:: What is required ::
Once the line with "(qPushed o ≠ qPopped o → there" is found in the data, output it and each following line exactly, up to and including the line with "qPopped w = (qPopped", and nothing before or after.

:: The records ::
——
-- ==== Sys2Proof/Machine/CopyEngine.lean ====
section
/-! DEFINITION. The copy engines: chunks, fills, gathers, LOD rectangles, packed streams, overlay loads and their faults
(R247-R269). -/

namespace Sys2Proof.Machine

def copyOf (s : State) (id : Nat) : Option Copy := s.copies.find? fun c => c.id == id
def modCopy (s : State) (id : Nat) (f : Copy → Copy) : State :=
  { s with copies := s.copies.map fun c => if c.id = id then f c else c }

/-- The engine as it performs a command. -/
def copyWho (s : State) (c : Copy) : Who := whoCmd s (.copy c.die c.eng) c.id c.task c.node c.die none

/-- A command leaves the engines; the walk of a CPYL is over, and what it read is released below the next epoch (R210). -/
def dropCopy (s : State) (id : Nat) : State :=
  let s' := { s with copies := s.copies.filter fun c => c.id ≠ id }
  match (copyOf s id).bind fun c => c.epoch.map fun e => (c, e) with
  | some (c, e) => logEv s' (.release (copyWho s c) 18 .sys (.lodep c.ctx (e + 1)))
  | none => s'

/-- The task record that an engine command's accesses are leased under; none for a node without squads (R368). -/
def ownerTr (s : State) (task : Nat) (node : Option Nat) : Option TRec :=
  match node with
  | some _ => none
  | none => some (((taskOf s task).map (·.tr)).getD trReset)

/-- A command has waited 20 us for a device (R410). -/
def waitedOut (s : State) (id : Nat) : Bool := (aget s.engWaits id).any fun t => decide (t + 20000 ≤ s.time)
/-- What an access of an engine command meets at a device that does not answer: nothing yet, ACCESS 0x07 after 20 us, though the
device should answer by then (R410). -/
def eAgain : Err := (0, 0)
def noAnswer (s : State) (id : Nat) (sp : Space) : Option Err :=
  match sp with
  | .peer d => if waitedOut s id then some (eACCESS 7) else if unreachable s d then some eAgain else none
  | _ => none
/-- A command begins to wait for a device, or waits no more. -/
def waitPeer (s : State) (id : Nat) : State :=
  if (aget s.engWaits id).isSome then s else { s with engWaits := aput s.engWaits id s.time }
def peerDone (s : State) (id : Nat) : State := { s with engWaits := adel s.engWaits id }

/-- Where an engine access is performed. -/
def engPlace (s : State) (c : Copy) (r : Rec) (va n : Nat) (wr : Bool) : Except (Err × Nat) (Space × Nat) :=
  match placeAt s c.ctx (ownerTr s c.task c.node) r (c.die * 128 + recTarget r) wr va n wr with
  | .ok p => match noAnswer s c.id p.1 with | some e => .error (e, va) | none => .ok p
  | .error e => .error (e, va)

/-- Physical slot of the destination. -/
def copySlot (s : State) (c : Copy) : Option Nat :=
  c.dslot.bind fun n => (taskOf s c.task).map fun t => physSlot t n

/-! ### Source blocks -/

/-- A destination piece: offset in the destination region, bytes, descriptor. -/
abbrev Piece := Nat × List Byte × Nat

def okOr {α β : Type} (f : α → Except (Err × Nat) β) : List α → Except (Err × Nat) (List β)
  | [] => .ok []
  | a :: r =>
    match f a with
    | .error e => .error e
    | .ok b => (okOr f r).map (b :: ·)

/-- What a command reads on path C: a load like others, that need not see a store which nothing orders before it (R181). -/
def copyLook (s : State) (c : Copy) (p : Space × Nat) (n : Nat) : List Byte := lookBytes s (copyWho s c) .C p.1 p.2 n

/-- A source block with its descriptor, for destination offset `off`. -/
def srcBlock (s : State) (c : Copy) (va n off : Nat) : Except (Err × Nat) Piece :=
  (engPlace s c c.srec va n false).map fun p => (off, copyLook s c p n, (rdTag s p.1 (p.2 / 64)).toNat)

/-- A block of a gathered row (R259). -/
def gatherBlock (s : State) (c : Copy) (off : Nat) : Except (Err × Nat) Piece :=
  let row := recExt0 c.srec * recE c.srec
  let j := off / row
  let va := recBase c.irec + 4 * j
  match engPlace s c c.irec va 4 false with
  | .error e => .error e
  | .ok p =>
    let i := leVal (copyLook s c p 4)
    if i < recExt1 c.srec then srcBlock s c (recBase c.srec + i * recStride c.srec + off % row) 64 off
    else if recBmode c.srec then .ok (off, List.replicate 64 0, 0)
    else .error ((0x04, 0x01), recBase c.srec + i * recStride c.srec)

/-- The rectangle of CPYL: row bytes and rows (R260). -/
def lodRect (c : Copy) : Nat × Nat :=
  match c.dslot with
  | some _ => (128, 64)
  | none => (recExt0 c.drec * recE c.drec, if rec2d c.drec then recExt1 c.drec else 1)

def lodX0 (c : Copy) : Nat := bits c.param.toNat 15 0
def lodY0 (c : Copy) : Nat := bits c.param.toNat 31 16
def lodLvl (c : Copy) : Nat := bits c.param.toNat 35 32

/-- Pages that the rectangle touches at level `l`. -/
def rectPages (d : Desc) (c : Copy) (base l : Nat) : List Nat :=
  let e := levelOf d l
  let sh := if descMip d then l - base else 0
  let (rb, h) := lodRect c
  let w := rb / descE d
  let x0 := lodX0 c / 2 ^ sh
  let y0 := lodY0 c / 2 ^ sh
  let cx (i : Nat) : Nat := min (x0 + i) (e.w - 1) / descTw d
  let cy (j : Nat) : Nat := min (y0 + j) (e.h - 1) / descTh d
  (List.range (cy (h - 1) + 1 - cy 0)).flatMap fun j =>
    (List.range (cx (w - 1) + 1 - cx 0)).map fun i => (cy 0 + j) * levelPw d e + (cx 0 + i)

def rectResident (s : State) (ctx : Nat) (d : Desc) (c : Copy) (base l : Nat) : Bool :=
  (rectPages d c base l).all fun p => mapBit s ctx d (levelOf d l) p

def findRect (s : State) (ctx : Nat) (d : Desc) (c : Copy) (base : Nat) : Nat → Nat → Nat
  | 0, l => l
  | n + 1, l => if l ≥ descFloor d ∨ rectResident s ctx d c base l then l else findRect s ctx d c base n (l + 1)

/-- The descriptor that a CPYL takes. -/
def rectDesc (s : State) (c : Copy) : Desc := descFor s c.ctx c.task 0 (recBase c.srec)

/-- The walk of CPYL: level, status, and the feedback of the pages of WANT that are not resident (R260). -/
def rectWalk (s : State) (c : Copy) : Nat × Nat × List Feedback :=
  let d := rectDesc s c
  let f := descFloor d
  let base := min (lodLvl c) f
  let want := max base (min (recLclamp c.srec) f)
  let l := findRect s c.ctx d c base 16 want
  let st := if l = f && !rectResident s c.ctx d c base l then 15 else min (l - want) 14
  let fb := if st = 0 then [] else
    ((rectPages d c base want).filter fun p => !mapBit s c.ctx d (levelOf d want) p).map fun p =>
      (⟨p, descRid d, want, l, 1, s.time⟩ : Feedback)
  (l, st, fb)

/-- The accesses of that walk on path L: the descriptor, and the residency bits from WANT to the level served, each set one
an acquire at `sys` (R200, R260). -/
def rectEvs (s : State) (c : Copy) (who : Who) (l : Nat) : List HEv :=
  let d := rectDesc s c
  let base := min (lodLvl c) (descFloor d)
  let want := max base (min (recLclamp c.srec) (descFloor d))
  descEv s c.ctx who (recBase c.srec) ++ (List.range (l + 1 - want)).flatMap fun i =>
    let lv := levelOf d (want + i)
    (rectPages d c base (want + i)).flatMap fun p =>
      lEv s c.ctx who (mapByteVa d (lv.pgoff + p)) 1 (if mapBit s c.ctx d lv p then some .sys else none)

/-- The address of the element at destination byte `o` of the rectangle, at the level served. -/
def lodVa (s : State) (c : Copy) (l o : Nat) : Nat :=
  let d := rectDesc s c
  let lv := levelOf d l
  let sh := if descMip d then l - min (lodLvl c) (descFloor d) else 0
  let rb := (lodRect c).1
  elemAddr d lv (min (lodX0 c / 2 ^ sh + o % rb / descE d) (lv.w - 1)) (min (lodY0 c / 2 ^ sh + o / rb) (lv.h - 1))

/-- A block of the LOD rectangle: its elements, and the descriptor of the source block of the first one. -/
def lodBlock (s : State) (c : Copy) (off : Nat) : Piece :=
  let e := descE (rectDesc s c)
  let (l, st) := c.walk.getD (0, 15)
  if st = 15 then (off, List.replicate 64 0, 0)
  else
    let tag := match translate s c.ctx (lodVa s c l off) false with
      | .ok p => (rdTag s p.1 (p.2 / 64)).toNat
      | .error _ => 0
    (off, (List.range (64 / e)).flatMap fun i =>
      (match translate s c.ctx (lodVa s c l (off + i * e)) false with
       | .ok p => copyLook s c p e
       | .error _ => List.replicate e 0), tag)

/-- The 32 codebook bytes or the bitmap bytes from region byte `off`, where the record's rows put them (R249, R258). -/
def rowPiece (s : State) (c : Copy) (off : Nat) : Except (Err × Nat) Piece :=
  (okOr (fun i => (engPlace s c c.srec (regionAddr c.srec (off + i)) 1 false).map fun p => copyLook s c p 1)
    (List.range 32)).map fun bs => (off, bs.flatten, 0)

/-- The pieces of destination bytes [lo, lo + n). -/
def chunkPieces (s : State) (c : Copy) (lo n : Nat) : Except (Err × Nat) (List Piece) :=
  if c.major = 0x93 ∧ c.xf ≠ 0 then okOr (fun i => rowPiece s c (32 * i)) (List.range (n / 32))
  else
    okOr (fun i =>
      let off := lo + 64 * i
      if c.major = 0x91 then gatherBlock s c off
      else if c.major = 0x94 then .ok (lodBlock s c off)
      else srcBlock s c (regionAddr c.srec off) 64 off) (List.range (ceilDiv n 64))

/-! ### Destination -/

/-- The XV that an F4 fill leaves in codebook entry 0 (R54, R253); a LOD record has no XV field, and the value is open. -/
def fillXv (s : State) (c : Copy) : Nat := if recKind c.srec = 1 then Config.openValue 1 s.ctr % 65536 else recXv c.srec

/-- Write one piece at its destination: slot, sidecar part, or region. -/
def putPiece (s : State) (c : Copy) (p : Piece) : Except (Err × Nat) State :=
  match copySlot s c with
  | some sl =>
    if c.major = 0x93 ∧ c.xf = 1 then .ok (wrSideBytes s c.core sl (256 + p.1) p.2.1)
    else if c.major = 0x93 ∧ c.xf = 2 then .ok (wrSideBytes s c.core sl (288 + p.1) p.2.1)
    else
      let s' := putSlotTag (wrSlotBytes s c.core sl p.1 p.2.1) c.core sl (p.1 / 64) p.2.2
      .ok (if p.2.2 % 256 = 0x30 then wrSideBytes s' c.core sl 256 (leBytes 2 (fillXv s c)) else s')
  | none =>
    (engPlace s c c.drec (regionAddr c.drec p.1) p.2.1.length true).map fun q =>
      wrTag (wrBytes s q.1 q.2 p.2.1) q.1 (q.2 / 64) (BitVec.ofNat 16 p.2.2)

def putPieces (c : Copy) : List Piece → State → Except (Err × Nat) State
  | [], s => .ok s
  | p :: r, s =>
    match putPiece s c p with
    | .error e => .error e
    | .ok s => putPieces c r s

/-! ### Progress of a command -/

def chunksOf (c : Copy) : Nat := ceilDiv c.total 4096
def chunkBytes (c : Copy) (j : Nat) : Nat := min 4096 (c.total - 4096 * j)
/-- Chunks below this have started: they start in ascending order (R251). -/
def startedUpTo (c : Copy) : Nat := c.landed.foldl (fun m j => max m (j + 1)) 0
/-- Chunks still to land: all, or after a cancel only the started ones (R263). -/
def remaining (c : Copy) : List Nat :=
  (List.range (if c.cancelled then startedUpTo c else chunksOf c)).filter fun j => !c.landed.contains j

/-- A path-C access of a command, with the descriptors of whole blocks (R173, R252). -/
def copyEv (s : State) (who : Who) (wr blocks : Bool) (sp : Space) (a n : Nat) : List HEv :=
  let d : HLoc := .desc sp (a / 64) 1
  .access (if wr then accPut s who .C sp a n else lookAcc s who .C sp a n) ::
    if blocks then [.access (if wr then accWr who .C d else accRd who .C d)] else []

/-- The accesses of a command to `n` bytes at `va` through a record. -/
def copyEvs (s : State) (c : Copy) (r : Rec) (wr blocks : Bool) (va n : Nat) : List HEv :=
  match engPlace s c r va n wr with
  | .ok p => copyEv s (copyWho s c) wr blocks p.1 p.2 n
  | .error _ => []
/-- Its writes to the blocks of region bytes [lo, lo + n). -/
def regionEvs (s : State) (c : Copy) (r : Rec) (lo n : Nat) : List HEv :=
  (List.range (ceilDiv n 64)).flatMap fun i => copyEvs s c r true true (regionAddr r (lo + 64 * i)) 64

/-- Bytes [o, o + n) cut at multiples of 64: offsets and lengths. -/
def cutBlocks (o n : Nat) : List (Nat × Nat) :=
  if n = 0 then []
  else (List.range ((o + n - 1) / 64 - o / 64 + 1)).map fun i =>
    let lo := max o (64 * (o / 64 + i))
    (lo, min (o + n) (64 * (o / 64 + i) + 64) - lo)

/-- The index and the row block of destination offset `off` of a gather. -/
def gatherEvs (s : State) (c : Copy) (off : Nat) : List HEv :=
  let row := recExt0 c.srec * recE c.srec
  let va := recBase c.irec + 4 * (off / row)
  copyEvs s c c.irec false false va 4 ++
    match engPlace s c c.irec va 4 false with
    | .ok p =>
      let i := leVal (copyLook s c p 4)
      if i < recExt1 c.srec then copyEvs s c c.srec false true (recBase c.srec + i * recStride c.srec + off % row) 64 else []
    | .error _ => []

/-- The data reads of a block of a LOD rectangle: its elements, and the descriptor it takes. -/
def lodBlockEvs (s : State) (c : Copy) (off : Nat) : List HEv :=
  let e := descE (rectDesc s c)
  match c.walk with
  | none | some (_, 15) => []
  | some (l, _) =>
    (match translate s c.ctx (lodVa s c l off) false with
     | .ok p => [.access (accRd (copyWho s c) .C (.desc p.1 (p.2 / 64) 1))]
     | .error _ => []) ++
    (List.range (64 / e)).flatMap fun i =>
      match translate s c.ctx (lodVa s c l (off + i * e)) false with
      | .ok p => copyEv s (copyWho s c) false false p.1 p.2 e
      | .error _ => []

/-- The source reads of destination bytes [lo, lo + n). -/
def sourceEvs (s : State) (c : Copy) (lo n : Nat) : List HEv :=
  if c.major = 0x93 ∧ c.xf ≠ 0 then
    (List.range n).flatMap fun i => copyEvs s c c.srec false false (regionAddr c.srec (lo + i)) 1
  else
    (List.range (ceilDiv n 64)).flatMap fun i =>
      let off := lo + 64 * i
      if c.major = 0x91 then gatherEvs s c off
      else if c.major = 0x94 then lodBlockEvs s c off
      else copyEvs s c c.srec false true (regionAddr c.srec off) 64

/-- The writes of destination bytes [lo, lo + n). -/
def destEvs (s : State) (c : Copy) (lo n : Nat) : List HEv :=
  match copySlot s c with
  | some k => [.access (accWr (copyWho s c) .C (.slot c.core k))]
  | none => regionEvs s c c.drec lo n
——
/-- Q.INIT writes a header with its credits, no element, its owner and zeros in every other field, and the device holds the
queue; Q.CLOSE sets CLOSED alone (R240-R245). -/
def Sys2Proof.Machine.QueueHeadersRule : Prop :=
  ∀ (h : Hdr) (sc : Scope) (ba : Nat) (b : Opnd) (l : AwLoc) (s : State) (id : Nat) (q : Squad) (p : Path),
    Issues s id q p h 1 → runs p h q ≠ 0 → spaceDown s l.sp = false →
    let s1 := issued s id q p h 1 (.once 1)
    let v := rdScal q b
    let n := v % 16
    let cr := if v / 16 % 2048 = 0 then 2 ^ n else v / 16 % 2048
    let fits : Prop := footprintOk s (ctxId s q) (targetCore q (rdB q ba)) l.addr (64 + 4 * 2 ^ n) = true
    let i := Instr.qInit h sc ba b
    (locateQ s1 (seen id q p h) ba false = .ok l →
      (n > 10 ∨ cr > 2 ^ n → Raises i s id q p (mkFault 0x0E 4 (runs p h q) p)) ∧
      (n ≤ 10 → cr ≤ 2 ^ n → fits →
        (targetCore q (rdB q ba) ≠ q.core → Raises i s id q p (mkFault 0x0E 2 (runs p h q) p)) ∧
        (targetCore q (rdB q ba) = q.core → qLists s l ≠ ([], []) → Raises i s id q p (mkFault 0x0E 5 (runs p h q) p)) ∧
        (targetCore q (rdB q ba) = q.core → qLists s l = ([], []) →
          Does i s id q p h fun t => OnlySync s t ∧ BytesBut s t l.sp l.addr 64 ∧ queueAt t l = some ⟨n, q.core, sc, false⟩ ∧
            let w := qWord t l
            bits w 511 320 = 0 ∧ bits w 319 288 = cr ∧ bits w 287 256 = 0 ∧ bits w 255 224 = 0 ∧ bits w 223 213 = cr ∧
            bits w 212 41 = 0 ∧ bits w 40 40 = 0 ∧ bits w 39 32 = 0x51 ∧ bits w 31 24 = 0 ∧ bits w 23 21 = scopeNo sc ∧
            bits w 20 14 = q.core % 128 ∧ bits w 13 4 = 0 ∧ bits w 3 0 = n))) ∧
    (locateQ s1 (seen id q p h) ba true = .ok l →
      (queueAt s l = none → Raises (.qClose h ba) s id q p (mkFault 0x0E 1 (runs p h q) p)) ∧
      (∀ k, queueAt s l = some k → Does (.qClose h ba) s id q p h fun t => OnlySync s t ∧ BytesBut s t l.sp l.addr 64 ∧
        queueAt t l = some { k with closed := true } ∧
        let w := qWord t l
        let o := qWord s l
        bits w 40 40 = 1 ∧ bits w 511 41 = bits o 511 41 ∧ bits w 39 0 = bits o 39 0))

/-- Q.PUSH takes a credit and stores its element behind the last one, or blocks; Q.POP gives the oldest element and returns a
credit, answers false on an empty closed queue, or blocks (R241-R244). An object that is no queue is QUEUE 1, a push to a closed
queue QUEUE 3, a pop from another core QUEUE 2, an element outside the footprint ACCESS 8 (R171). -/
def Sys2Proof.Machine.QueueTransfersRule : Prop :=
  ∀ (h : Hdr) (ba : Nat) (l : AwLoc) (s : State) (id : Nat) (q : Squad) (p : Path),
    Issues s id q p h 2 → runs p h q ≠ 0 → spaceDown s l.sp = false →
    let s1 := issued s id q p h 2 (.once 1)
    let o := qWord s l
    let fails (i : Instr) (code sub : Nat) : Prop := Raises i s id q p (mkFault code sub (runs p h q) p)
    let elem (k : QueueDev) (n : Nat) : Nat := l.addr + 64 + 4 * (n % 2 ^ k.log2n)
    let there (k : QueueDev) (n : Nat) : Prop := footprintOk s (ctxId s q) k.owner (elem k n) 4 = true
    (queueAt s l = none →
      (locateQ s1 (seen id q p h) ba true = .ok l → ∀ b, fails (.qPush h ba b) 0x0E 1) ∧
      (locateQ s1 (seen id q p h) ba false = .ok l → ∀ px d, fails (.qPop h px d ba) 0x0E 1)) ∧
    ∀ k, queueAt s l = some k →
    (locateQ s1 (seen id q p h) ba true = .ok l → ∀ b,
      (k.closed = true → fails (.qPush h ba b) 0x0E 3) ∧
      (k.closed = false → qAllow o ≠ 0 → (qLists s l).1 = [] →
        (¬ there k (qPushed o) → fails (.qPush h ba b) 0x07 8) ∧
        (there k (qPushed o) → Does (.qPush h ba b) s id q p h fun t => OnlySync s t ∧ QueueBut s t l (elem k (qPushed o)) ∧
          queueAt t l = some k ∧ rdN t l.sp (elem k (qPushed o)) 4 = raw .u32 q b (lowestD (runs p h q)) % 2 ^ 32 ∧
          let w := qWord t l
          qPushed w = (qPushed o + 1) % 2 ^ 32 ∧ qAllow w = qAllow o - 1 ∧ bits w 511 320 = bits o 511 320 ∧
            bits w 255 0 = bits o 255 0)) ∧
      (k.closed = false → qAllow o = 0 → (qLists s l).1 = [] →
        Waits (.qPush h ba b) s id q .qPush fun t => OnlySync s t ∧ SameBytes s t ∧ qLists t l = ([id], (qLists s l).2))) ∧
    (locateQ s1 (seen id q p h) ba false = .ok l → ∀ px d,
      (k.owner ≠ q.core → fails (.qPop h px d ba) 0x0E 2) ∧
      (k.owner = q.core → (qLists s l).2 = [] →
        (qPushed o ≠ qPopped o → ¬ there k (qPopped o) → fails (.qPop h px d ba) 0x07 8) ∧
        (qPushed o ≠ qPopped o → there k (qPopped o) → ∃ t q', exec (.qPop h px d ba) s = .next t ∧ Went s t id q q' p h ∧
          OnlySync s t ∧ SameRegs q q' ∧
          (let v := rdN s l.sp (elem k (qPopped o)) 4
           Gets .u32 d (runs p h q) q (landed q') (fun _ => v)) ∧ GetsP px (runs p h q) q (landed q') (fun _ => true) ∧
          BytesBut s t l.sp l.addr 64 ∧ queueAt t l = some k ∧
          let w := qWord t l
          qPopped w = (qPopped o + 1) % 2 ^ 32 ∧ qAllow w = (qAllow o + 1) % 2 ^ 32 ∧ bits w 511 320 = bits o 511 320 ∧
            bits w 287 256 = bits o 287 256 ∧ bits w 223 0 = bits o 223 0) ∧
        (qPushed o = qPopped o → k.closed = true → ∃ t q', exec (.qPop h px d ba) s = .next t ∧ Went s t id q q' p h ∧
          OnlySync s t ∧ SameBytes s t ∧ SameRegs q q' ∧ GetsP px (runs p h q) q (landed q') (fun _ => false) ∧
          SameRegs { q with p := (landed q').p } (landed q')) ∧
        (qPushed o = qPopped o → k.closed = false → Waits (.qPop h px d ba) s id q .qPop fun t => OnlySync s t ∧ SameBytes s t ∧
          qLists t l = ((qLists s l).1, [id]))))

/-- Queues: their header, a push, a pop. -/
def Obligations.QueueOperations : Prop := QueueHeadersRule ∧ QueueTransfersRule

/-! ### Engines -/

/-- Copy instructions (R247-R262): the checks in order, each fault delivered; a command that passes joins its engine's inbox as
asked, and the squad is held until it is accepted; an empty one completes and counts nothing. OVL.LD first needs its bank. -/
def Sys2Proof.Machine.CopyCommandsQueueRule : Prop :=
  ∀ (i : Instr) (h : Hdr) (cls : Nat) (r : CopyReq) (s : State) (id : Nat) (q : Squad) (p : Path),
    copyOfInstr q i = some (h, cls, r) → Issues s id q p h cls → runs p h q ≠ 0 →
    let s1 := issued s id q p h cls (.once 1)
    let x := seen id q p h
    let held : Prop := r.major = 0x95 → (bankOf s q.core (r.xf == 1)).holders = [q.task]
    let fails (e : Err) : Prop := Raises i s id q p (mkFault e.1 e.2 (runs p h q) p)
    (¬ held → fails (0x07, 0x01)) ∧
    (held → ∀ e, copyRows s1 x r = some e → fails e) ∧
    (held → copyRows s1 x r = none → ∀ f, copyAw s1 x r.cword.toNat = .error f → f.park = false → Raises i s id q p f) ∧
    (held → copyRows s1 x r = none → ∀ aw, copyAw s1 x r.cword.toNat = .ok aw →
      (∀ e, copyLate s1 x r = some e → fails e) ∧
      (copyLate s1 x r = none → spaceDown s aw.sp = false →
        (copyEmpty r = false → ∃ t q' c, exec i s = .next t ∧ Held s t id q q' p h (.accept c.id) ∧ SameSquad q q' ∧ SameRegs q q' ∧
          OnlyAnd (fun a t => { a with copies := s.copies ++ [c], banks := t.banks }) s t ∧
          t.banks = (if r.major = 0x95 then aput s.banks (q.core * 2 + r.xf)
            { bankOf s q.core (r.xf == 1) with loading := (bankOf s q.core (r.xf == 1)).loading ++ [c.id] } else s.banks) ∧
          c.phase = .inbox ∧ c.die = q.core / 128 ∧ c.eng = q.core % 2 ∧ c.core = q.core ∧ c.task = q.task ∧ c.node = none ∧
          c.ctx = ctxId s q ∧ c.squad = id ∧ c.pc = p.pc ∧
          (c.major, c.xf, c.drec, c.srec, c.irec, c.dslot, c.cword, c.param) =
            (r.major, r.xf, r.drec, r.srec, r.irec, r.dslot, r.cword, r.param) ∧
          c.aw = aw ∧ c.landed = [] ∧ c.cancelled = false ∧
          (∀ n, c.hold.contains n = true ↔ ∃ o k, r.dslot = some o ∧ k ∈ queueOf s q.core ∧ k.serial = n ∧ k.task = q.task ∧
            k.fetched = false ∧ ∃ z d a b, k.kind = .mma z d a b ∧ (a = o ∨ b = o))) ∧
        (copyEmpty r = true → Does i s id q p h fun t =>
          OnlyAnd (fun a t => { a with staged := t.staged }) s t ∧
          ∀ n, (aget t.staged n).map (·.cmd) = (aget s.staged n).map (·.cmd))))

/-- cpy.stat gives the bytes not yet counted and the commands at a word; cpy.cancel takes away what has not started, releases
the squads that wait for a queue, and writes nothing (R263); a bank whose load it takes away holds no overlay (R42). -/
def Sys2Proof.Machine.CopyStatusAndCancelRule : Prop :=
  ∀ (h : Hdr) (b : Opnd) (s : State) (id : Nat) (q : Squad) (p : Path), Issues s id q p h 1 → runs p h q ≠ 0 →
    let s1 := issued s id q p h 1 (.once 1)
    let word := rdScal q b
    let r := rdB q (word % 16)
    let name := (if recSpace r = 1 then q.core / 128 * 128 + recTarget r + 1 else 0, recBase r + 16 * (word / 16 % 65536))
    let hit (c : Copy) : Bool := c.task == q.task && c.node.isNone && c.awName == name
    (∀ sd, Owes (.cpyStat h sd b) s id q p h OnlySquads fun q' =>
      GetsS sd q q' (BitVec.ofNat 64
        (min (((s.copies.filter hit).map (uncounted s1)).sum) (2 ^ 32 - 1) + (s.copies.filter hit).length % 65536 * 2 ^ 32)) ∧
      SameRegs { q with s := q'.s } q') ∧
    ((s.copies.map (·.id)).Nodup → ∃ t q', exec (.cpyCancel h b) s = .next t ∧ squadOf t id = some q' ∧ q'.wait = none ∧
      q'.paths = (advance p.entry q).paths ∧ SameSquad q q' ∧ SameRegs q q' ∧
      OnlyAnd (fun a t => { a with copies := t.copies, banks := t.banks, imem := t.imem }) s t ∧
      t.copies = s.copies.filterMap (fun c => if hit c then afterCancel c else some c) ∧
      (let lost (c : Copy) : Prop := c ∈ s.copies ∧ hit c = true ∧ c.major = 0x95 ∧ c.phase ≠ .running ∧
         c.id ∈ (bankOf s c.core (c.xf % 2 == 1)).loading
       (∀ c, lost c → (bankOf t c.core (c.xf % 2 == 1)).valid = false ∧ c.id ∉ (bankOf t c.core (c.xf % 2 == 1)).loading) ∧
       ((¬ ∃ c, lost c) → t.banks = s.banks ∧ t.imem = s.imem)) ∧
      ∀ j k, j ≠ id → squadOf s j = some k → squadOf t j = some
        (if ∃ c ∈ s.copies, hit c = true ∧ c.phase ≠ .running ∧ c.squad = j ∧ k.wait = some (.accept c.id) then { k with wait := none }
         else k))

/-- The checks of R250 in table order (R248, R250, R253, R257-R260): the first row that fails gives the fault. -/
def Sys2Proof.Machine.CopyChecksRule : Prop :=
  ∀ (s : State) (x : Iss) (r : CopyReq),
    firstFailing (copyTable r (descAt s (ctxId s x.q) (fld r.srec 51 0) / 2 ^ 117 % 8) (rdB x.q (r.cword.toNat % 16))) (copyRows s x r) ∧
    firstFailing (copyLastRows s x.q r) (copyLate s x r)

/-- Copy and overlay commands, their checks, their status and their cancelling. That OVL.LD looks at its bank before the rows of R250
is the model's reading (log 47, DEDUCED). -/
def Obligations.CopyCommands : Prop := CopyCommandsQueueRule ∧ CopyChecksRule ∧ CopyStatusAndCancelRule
——
:: Answer to this problem ::
        (qPushed o ≠ qPopped o → there k (qPopped o) → ∃ t q', exec (.qPop h px d ba) s = .next t ∧ Went s t id q q' p h ∧
          OnlySync s t ∧ SameRegs q q' ∧
          (let v := rdN s l.sp (elem k (qPopped o)) 4
           Gets .u32 d (runs p h q) q (landed q') (fun _ => v)) ∧ GetsP px (runs p h q) q (landed q') (fun _ => true) ∧
          BytesBut s t l.sp l.addr 64 ∧ queueAt t l = some k ∧
          let w := qWord t l
          qPopped w = (qPopped o + 1) % 2 ^ 32 ∧ qAllow w = (qAllow o + 1) % 2 ^ 32 ∧ bits w 511 320 = bits o 511 320 ∧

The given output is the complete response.